Last modified: 24 January 2012

Lochans and peat bog at the RSPB Forsinard nature reserve, Scotland

RSPB Forsinard Flows sits within the Flow Country, the largest blanket bog in the world.

RSPB Scotland has urged the Scottish Government to honour its manifesto pledge to restore Scotland’s peatlands.

The call comes on the first day of a meeting in Edinburgh by scientists from the Intergovernmental Panel on Climate Change (IPCC) to develop guidelines on wetland management, including the restoration of peatlands.

From 24th to 26th January, experts from across the globe will discuss evidence surrounding the greenhouse gas emissions from damaged peatlands and the savings that can be made by restoring them.

It comes after rules on ‘wetland drainage and rewetting’ were agreed at the United Nation Framework Convention on Climate Change in Durban in December 2011.

The new rules mean that the green house gas (GHG) savings from peatland restoration can be credited to Scotland when the IPCC agrees the guidelines. 

RSPB Scotland’s Forsinard Flows reserve in Sutherland sits within the Flow Country, the largest blanket bog in the world at 1,500 square miles. It holds some of our rarest and most important wildlife, such as hen harriers, sundew and otters. It is a natural asset with the Flows alone holding 400 million tonnes of carbon. Working with Flow Country partners, restoration work has started on over 10,000ha of peatland at this one site.

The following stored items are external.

/-- R349 items 1 and 2: an earlier command of the team holds up one that enters as number `seq` and reads, or writes, tile k. R358
leaves the unstarted tasks of a held team out of account. -/
def HeldUp (c : Core) (team seq k : Nat) (writes : Bool) : Prop :=
  ∃ y ∈ c.kcmds, y.team = team ∧ y.seq < seq ∧ outOfAccount c y = false ∧ (TileWrites y k ∨ writes = true ∧ TileReads c y k)

/-- Nothing that waits in the core's kiln can act now: tasks, loads and frees have steps of their own, and every other command is held
up or has not entered (R294, R343, R349). -/
def NoneActs (c : Core) : Prop :=
  (∀ x ∈ c.kcmds, x.seq < c.kseq) ∧ ∀ x ∈ c.kcmds, match x.cmd with
    | .zero k | .write k _ _ _ _ _ _ _ _ => HeldUp c x.team x.seq k true
    | .read k _ _ _ _ _ => HeldUp c x.team x.seq k false
    | .store k _ _ _ _ _ _ => x.entered = false ∨ HeldUp c x.team x.seq k false
    | .pend _ _ _ => x.entered = false ∨ ∃ y ∈ c.kcmds, y.team = x.team ∧ y.seq < x.seq ∧ ∃ a b hs, y.cmd = .pend a b hs
    | _ => True

end Sys2Proof.Claims
namespace Sys2Proof.Claims
open Sys2Proof.Machine

/-! ## Encodings and the step -/

def rS (n : BitVec 8) : Opd := { cls := .s, n := n }
def rA (n : BitVec 8) : Opd := { cls := .a, n := n }
def rV (n : BitVec 8) : Opd := { cls := .v, n := n }
def rK (n : BitVec 8) : Opd := { cls := .k, n := n }

/-- An instruction at `off` modulo 32 stays in its fetch block; a REP may end its block and its body begin the next
(R72, R95). -/
def InBlock (off : Nat) : Instr → Prop
  | .rep o => off % 4 = 0 ∧ off + 8 ≤ 32 ∧ (off + 8) % 32 + 4 * (encBody o.body).length ≤ 32
  | i => off % 4 = 0 ∧ off + 4 * (encode i).length ≤ 32

/-- The opcodes of R99. -/
def Unassigned (c : Nat) : Prop :=
  c = 0 ∨ (0x12 ≤ c ∧ c ≤ 0x1F) ∨ (0x3C ≤ c ∧ c ≤ 0x3F) ∨ (0x48 ≤ c ∧ c ≤ 0x4F) ∨ c = 0x63 ∨ (0x6B ≤ c ∧ c ≤ 0x6F) ∨ c = 0x75 ∨
  (0x7A ≤ c ∧ c ≤ 0x7F) ∨ (0x93 ≤ c ∧ c ≤ 0x9F) ∨ (0xA8 ≤ c ∧ c ≤ 0xAF) ∨ (0xB8 ≤ c ∧ c ≤ 0xBF) ∨ 0xC7 ≤ c

/-- The field of a trap record at an offset (R423). -/
def recField (bs : List Byte) (off n : Nat) : Nat := leNat ((bs.drop off).take n)

/-- The trap of an instruction with the checks `n` before it, where it has one: class, registers, privilege, then
a mask that is not full, then a tag (R100, R101, R137, R142). While a register it names is pending it waits. -/
def FirstTrap (s : State) (e : Env) (n : Need) (h : Hdr) (i : Instr) : Prop :=
  let out := fun tr => exec i s = .next (takeTrap s e tr (e.p.active h) 0)
  let regs := (∀ u ∈ n.regs, RegUse.ok e u = true) ∧ n.regOk e = true
  let waits := (∃ u ∈ n.regs, pends s e u = true) ∨ pends s e (guardUse h) = true
  (n.type = false → out .illegalType) ∧
  (n.type = true → ¬regs → out .illegalReg) ∧
  (n.type = true → regs → n.priv = true → e.p.privileged = false → out .priv) ∧
  (n.type = true → regs → n.priv = false → n.ban = false → waits → exec i s = .next s) ∧
  (n.type = true → regs → n.priv = false → n.ban = false → ¬waits →
    (n.full = true → (e.p.active h).length ≠ e.f.refs → out .umask) ∧
    (n.full = false → (∃ u ∈ n.tags, ∃ k, k < u.count ∧ tagOk u.use (e.p.tag (e.p.wbase + u.n + k)) = false) → out .format))

/-- What an issue adds to the effect of its instruction: a stamp and the bay's issue in the posy's core; that the team has issued, and,
when that is new, a watchdog count of 0 in its queue (R325, R326). -/
def IssueNoted (e : Env) (s3 t : State) : Prop :=
  t = { s3 with cores := t.cores, teams := t.teams, queues := t.queues } ∧
  (∀ c, c ≠ e.core → t.core c = s3.core c) ∧ (∃ st is, t.core e.core = { s3.core e.core with stamps := st, issued := is }) ∧
  (∀ id, id ≠ e.p.team → t.team id = s3.team id) ∧ (s3.team e.p.team = none → t.team e.p.team = none) ∧
  (∀ tm, s3.team e.p.team = some tm → ∃ b, t.team e.p.team = some { tm with issued := b }) ∧
  (∀ q, q ≠ e.t.queue → t.queue q = s3.queue q) ∧
  (t.queue e.t.queue = s3.queue e.t.queue ∨ t.queue e.t.queue = { s3.queue e.t.queue with wd := 0 }) ∧
  (e.t.issued = true → t.teams = s3.teams ∧ t.queues = s3.queues)

/-- The first instruction that a team issues returns the watchdog's count to zero (R326). -/
def FirstNoted (e : Env) (s3 t : State) : Prop :=
  e.t.issued = false → (t.queue e.t.queue).wd = 0 ∧ ∀ tm, s3.team e.p.team = some tm → t.team e.p.team = some { tm with issued := true }

/-- What the state of the module keeps from step to step: memory and its poison marks in canonical form, the bring-up
and the clock in their ranges. -/
structure Inv (s : State) : Prop where
  mem : Memory.wf s.mem = true
  poison : Tab.wf false s.poison = true
  boot : s.boot ≤ 5
  clock : s.thermStep ≤ 2 ∧ s.sixths < 6

end Sys2Proof.Claims

open Sys2Proof Sys2Proof.Machine Sys2Proof.Claims

/-! ## Lane instructions -/

/-- Every lane instruction that passes its checks answers a next state: its destination holds what its lanes
compute, in the active lanes only, and nothing else of the machine changes (R138, R144, R151). -/
def Obligations.LaneInstructions : Prop :=
  ∀ (i : Instr) (a : Alu) (s : State) (e : Env), laneAlu i = some a → Passes s e a.need a.h →
    ∃ t e', exec i s = .next t ∧ GoesTo s t e e' (nextPc e a.h.len) ∧ LaneWrites a e e' (e.p.active a.h)

/-! ## Integers -/

/-- R155, R156, R157: every row of the integer table gives the result of the table in each element of its format,
with SAT when sat() clamps, DZ on a division by zero, and no other flag. R160: BFX and BFI take the field of X10 + 1 bits at the position modulo the width; a longer length, an immediate
position and a set bit in X10[9:6] are refused by the decoder. -/
def Obligations.IntegerTable : Prop :=
  (∀ (i : Instr) (a : Alu) (o : Ops) (f : ElemOp), laneAlu i = some a → intRow i = some (o, f) → Instr.legal i = true →
    ComputesElems a o f) ∧
  (∀ (i : Instr) (a : Alu) (o : Ops) (f : ElemOp), laneAlu i = some a → fieldRow i = some (o, f) → Instr.legal i = true →
    ComputesElems a o f ∧ o.x10.toNat + 1 ≤ Fmt.width o.fmt false ∧ o.x10.toNat < 64 ∧ ∃ b, o.b = .reg b ∧ b.cls ≠ .k)

/-- R158: CMP compares under the condition of SUB at the width of FMT; it answers 1 or 0 in S, from S sources only, or
one bit for each active lane in a predicate, and a V destination is a class error. -/
def Obligations.CompareTable : Prop :=
  ∀ (o : Ops), Instr.legal (.cmp o) = true →
    (∀ (w : Nat) (fctl : BitVec 32) (s : Bool) (x y : Nat) (l : W32) (old : Nat), w = (if Fmt.wide o.fmt then 64 else 32) →
      let bx := BitVec.ofNat w x
      let bY := BitVec.ofNat w y
      (aluCmp o).fn fctl s [x, y] l old =
        { val := if (match o.sub.toNat with
            | 0 => decide (bx = bY) | 1 => decide (bx ≠ bY) | 2 => bx.slt bY | 3 => bx.sle bY | 4 => bY.slt bx | 5 => bY.sle bx
            | 6 => bx.ult bY | 7 => bx.ule bY | 8 => bY.ult bx | _ => bY.ule bx) then 1 else 0
          lfsr := l }) ∧
    o.sub.toNat ≤ 9 ∧ (o.fmt = .i32 ∨ o.fmt = .u32 ∨ o.fmt = .i64 ∨ o.fmt = .u64) ∧
    (o.d.cls = .v → (aluCmp o).typeOk = false) ∧ (o.d.cls = .a → (aluCmp o).typeOk = false) ∧
    (o.d.cls = .s → (aluCmp o).typeOk = true → o.a.cls = .s ∧ ∀ b, o.b = .reg b → b.cls = .s)

/-- R8, R85: the affine form of an operation is its value at every fibre: expanding the result at a fibre index is
the operation on the expanded sources (MUL and SHL with the uniform factor or amount that R85 allows). -/
def Obligations.AffineForms : Prop :=
  ∀ (o : Ops) (x y z : BitVec 64 × BitVec 64) (f : Nat),
    expand ((aluAdd o).aff [x, y]) f = expand x f + expand y f ∧
    expand ((aluSub o).aff [x, y]) f = expand x f - expand y f ∧
    expand ((aluNeg o).aff [x]) f = -expand x f ∧
    expand ((aluMov o).aff [x]) f = expand x f ∧
    expand ((aluProm o).aff [x]) f = expand x f ∧
    (o.a.cls = .a → y.2 = 0 → expand ((aluMul o).aff [x, y]) f = expand x f * expand y f) ∧
    (o.a.cls ≠ .a → x.2 = 0 → expand ((aluMul o).aff [x, y]) f = expand x f * expand y f) ∧
    (o.a.cls = .a → y.2 = 0 → expand ((aluMad o).aff [x, y, z]) f = expand x f * expand y f + expand z f) ∧
    (o.a.cls ≠ .a → x.2 = 0 → expand ((aluMad o).aff [x, y, z]) f = expand x f * expand y f + expand z f) ∧
    (y.2 = 0 → expand ((aluShl o).aff [x, y]) f = expand x f <<< ((expand y f).toNat % 64)) ∧
    (∀ (i : Imm), o.b = .imm i → o.fmt = .i64 ∨ o.fmt = .u64 → expand ((aluLi o).aff []) f = Imm.sext i)

/-! ## Moves, class changes and special registers -/

/-- R88: how an immediate is narrowed to a format. R161, R162: what MOV, LI and PROM put into a uniform register, a varying register and a pair, and their tags. -/
def Obligations.MoveValues : Prop :=
  (∀ (i : Imm),
    let v := Imm.sext i
    (∀ f ∈ [Fmt.i64, Fmt.u64], immNarrow f i = v.toNat) ∧
    (∀ f ∈ [Fmt.i32, Fmt.u32, Fmt.raw], immNarrow f i = (v.extractLsb' 0 32).toNat) ∧
    (∀ f ∈ [Fmt.f16x2, Fmt.bf16x2, Fmt.i16x2, Fmt.u16x2], ∀ k, k < 2 → elem 16 [immNarrow f i] 0 k = v.extractLsb' 0 16) ∧
    (∀ f ∈ [Fmt.e4m3x4, Fmt.e5m2x4, Fmt.i8x4, Fmt.u8x4], ∀ k, k < 4 → elem 8 [immNarrow f i] 0 k = v.extractLsb' 0 8) ∧
    (∀ x, i = .i18 x → BitVec.ofNat 32 (immNarrow .f32 i) = x ++ (0 : BitVec 14)) ∧
    (∀ x, i = .i32 x → immNarrow .f32 i = x.toNat) ∧
    (∀ f, immNarrow f i < 2 ^ (if Fmt.wide f then 64 else 32))) ∧
  (∀ (o : Ops) (e : Env) (fctl : BitVec 32) (x : Nat) (l : W32) (old : Nat),
    (∀ s, ((aluMov o).fn fctl s [x] l old).val =
      if Fmt.wide o.fmt = true ∨ s = true ∧ o.fmt = .raw then x % 2 ^ 64
      else if s = true ∧ o.fmt = .i32 then ((BitVec.ofNat 32 x).signExtend 64).toNat else x % 2 ^ 32) ∧
    ((aluProm o).fn fctl false [x] l old).val = (if Fmt.wide o.fmt = true then x % 2 ^ 64 else x % 2 ^ 32) ∧
    (∀ i, o.b = .imm i →
      ((aluLi o).fn fctl false [] l old).val = immNarrow o.fmt i ∧
      BitVec.ofNat 64 ((aluLi o).fn fctl true [] l old).val =
        (match o.fmt with
         | .raw | .i64 | .u64 => Imm.sext i
         | .i32 => ((Imm.sext i).setWidth 32).signExtend 64
         | f => BitVec.ofNat 64 (immNarrow f i))) ∧
    (aluProm o).tag e = 0 ∧ (aluLi o).tag e = tagOf o.fmt ∧
    (o.fmt ≠ .raw → (aluMov o).tag e = tagOf o.fmt) ∧
    (o.fmt = .raw → (aluMov o).tag e = if o.a.cls = .v then e.p.tag (e.p.wbase + o.a.n.toNat) else 0) ∧
    ((aluProm o).typeOk = true → o.d.cls = .a ∧ o.a.cls = .s ∨ o.d.cls = .v ∧ (o.a.cls = .s ∨ o.a.cls = .a)) ∧
    (Fmt.packed o.fmt = true → o.d.cls = .s → (aluMov o).typeOk = false ∧ (aluLi o).typeOk = false))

Jim Densham, Senior Land Use Policy Officer at RSPB Scotland, said: ‘We welcome the Minister’s championing of peatland restoration in the fight against climate change. Scotland is an ideal location to hold the IPCC meeting because we have on show some of the biggest and best examples of peat bog habitats on the planet.

“Peatland restoration is essential in the fight against climate change. We have the tools and knowledge to turn damaged bogs which are currently losing carbon into vast protected carbon stores. Restoration techniques will also turn peatlands into havens for wildlife and a source of clean water.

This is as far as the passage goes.